WHAT TO WORK ON: Beneath this task are records; print exactly the stretch of them from the line with "(s.setReg a v).pins = s.pins := rfl" through the line with "s.regs := rfl", both ends included.

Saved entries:
>>>>>

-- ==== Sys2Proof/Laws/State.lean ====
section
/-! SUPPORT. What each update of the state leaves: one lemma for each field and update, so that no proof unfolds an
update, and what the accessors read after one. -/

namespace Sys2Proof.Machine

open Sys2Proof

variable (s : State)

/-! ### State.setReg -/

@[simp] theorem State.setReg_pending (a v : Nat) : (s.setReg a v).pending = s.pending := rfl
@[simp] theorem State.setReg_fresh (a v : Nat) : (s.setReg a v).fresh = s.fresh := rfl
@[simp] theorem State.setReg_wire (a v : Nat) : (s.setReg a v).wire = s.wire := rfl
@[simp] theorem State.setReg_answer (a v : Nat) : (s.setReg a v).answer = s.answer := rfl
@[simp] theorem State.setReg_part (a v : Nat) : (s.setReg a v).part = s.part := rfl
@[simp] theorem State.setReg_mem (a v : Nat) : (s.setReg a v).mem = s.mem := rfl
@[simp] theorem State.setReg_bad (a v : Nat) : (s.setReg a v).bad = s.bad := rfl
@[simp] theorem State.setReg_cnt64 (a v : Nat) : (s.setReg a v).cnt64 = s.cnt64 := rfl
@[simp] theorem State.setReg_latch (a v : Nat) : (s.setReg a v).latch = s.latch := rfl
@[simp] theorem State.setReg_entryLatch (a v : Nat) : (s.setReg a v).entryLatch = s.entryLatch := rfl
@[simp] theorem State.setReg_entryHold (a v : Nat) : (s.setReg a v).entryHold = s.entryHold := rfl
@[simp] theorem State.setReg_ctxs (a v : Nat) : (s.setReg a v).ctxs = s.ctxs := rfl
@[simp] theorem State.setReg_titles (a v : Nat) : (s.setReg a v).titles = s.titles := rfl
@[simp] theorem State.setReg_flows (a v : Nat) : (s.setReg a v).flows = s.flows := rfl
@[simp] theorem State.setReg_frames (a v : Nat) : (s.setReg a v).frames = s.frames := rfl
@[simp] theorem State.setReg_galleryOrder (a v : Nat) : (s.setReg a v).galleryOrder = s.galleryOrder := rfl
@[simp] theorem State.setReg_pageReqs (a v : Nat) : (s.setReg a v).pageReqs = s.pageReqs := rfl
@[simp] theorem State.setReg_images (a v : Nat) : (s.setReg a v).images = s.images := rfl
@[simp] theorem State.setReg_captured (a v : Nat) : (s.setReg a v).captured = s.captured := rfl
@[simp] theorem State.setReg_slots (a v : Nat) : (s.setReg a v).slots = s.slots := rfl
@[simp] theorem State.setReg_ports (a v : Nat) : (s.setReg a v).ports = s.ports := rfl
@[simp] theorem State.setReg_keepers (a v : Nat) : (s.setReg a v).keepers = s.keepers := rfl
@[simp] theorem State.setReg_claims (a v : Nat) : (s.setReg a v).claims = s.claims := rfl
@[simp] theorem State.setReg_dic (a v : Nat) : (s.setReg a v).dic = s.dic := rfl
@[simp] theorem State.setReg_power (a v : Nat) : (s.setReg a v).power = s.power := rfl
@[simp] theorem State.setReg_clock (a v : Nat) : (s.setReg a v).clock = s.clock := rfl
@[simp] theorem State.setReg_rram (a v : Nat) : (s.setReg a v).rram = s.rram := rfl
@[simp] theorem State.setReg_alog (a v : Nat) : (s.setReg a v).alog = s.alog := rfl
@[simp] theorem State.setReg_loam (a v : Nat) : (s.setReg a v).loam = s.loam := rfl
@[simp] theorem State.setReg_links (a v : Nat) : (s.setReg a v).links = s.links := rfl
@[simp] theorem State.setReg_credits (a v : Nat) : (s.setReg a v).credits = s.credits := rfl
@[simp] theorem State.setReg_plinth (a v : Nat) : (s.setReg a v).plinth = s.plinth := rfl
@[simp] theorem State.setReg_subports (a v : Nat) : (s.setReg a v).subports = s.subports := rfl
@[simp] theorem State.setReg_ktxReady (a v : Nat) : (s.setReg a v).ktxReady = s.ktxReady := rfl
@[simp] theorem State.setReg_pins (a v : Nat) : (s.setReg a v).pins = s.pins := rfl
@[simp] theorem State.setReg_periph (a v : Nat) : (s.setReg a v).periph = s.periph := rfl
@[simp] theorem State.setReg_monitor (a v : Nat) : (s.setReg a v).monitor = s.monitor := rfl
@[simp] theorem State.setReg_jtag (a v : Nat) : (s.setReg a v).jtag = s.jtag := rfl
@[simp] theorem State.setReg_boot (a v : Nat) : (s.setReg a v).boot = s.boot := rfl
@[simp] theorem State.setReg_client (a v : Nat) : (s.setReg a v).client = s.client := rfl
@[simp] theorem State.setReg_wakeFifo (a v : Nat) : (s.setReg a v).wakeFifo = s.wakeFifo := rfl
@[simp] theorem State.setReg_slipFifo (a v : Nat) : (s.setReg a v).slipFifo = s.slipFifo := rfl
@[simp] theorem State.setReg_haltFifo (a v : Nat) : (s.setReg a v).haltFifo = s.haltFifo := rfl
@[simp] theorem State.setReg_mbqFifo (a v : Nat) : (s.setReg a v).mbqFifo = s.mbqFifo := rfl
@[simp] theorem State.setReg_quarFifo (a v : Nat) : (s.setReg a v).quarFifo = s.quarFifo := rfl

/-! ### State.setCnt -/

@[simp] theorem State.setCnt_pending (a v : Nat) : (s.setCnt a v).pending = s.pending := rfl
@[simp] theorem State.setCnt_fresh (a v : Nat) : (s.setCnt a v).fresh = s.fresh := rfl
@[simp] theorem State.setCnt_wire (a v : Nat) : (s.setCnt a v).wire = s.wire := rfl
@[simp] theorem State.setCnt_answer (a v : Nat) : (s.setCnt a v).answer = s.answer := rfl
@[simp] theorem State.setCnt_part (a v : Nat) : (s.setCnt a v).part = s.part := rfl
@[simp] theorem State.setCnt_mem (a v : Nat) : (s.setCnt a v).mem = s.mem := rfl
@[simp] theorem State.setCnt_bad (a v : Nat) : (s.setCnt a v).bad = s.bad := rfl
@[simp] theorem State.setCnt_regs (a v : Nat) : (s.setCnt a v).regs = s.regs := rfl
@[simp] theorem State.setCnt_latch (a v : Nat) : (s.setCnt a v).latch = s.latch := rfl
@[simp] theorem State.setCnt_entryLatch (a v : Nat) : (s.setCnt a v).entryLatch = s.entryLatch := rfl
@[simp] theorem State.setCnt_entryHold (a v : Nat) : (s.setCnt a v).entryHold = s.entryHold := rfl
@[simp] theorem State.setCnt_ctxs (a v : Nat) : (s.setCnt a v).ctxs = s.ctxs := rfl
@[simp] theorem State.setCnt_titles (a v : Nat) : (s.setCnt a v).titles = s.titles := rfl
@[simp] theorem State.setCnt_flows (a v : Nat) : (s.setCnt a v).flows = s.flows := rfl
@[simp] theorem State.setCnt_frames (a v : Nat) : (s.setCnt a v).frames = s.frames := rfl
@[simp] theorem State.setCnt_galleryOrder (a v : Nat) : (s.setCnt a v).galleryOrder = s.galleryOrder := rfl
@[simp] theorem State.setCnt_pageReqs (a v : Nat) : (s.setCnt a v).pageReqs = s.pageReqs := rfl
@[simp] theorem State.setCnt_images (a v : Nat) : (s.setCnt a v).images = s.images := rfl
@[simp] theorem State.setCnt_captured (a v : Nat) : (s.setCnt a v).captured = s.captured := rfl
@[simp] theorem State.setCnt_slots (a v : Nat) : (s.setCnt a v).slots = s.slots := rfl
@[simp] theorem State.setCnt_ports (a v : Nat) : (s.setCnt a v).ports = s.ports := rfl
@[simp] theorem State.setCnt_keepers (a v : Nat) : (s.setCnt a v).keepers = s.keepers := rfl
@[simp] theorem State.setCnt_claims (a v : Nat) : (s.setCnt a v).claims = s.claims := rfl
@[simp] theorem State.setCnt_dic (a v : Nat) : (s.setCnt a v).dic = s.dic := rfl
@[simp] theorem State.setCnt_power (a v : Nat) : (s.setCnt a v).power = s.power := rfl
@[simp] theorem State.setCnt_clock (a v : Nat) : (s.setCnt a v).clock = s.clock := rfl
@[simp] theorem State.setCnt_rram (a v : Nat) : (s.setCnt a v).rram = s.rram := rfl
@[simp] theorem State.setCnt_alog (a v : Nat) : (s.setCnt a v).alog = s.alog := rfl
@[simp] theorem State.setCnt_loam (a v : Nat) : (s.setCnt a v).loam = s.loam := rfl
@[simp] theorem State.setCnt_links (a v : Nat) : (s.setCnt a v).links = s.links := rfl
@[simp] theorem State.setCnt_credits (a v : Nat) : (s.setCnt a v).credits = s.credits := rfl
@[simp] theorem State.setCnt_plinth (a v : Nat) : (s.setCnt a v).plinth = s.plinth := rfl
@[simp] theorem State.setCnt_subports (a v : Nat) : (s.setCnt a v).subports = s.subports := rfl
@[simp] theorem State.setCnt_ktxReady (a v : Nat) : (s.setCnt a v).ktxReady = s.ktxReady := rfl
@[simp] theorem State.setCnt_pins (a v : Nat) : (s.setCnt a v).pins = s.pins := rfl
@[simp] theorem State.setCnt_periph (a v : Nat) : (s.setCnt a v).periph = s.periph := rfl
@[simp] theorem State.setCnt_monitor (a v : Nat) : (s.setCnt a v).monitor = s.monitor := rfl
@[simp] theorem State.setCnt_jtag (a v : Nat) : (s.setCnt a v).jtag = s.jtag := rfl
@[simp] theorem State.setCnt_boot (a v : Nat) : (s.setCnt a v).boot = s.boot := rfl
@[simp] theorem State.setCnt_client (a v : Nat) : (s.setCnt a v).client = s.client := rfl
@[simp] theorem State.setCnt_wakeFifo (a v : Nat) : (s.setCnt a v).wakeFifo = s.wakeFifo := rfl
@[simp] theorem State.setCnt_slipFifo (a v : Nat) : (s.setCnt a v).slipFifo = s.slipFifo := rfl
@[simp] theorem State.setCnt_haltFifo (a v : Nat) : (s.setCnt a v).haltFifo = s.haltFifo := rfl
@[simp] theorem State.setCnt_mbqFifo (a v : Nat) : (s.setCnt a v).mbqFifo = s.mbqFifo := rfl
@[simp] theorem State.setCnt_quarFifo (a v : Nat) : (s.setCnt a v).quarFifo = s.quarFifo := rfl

<<<<<
>>>>>

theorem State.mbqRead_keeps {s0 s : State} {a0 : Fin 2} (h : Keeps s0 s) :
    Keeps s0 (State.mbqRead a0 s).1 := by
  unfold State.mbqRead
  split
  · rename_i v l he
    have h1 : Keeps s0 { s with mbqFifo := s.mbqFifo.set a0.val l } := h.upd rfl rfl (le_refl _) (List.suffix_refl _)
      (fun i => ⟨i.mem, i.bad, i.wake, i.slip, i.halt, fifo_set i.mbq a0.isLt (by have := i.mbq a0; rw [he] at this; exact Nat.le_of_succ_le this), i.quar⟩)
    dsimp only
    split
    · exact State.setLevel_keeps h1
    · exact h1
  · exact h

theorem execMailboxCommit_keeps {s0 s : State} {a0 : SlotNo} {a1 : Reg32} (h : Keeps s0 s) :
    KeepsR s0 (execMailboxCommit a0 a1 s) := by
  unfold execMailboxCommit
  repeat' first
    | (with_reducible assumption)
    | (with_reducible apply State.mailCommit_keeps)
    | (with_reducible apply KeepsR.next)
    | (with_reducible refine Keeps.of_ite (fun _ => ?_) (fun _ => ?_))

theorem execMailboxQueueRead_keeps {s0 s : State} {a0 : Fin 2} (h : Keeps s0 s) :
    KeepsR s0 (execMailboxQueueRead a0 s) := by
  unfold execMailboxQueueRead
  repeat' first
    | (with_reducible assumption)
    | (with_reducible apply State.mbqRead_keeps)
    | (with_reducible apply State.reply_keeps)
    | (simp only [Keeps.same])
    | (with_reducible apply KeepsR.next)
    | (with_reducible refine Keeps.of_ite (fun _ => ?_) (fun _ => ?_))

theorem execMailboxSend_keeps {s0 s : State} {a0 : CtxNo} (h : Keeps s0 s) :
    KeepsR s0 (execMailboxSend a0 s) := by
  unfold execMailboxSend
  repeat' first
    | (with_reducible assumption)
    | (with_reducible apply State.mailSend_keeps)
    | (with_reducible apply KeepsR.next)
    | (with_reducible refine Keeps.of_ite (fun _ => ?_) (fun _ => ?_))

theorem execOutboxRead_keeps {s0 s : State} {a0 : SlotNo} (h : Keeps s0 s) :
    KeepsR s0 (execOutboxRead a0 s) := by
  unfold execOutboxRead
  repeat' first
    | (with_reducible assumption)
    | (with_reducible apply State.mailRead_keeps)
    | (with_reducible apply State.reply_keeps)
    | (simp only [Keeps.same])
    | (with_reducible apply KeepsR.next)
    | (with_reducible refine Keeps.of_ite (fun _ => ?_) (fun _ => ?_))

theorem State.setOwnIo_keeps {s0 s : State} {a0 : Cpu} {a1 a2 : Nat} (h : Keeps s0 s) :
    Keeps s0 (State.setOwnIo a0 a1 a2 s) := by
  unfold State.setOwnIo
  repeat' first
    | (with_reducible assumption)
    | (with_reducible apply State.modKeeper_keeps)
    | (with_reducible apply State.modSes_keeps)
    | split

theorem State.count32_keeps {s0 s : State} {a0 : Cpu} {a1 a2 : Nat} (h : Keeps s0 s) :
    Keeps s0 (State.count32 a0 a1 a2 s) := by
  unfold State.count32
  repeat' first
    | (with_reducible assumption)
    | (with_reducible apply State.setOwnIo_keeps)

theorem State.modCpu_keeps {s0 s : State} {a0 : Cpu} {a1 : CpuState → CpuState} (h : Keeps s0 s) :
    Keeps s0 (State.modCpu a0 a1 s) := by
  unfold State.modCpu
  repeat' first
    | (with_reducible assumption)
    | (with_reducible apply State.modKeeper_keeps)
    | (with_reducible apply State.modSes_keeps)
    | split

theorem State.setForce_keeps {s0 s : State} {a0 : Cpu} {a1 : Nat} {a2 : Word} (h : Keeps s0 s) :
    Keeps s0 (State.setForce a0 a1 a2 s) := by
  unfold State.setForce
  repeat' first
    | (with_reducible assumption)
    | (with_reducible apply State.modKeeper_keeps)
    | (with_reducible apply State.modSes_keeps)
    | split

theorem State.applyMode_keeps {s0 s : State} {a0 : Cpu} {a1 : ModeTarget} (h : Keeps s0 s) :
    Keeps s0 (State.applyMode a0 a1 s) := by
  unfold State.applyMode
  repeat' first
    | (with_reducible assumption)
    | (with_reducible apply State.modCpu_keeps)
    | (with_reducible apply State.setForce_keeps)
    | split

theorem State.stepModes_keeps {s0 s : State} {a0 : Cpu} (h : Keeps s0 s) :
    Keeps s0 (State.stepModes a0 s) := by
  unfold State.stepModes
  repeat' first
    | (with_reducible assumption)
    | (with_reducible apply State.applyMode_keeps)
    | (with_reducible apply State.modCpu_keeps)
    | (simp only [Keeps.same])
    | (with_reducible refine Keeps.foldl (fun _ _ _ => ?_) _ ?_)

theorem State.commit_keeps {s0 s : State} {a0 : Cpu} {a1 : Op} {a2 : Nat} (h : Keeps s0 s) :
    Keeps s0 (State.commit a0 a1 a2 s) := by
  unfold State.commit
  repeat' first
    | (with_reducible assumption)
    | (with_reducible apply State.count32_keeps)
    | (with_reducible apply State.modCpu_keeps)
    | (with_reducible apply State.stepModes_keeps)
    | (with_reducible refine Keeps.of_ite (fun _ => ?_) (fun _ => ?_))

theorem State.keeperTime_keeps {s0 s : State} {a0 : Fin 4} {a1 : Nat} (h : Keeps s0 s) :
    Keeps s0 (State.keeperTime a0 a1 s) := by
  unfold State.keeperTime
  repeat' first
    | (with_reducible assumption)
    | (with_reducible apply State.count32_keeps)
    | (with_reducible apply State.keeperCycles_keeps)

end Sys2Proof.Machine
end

<<<<<

TASK RESPONSE:
@[simp] theorem State.setReg_pins (a v : Nat) : (s.setReg a v).pins = s.pins := rfl
@[simp] theorem State.setReg_periph (a v : Nat) : (s.setReg a v).periph = s.periph := rfl
@[simp] theorem State.setReg_monitor (a v : Nat) : (s.setReg a v).monitor = s.monitor := rfl
@[simp] theorem State.setReg_jtag (a v : Nat) : (s.setReg a v).jtag = s.jtag := rfl
@[simp] theorem State.setReg_boot (a v : Nat) : (s.setReg a v).boot = s.boot := rfl
@[simp] theorem State.setReg_client (a v : Nat) : (s.setReg a v).client = s.client := rfl
@[simp] theorem State.setReg_wakeFifo (a v : Nat) : (s.setReg a v).wakeFifo = s.wakeFifo := rfl
@[simp] theorem State.setReg_slipFifo (a v : Nat) : (s.setReg a v).slipFifo = s.slipFifo := rfl
@[simp] theorem State.setReg_haltFifo (a v : Nat) : (s.setReg a v).haltFifo = s.haltFifo := rfl
@[simp] theorem State.setReg_mbqFifo (a v : Nat) : (s.setReg a v).mbqFifo = s.mbqFifo := rfl
@[simp] theorem State.setReg_quarFifo (a v : Nat) : (s.setReg a v).quarFifo = s.quarFifo := rfl

/-! ### State.setCnt -/

@[simp] theorem State.setCnt_pending (a v : Nat) : (s.setCnt a v).pending = s.pending := rfl
@[simp] theorem State.setCnt_fresh (a v : Nat) : (s.setCnt a v).fresh = s.fresh := rfl
@[simp] theorem State.setCnt_wire (a v : Nat) : (s.setCnt a v).wire = s.wire := rfl
@[simp] theorem State.setCnt_answer (a v : Nat) : (s.setCnt a v).answer = s.answer := rfl
@[simp] theorem State.setCnt_part (a v : Nat) : (s.setCnt a v).part = s.part := rfl
@[simp] theorem State.setCnt_mem (a v : Nat) : (s.setCnt a v).mem = s.mem := rfl
@[simp] theorem State.setCnt_bad (a v : Nat) : (s.setCnt a v).bad = s.bad := rfl
@[simp] theorem State.setCnt_regs (a v : Nat) : (s.setCnt a v).regs = s.regs := rfl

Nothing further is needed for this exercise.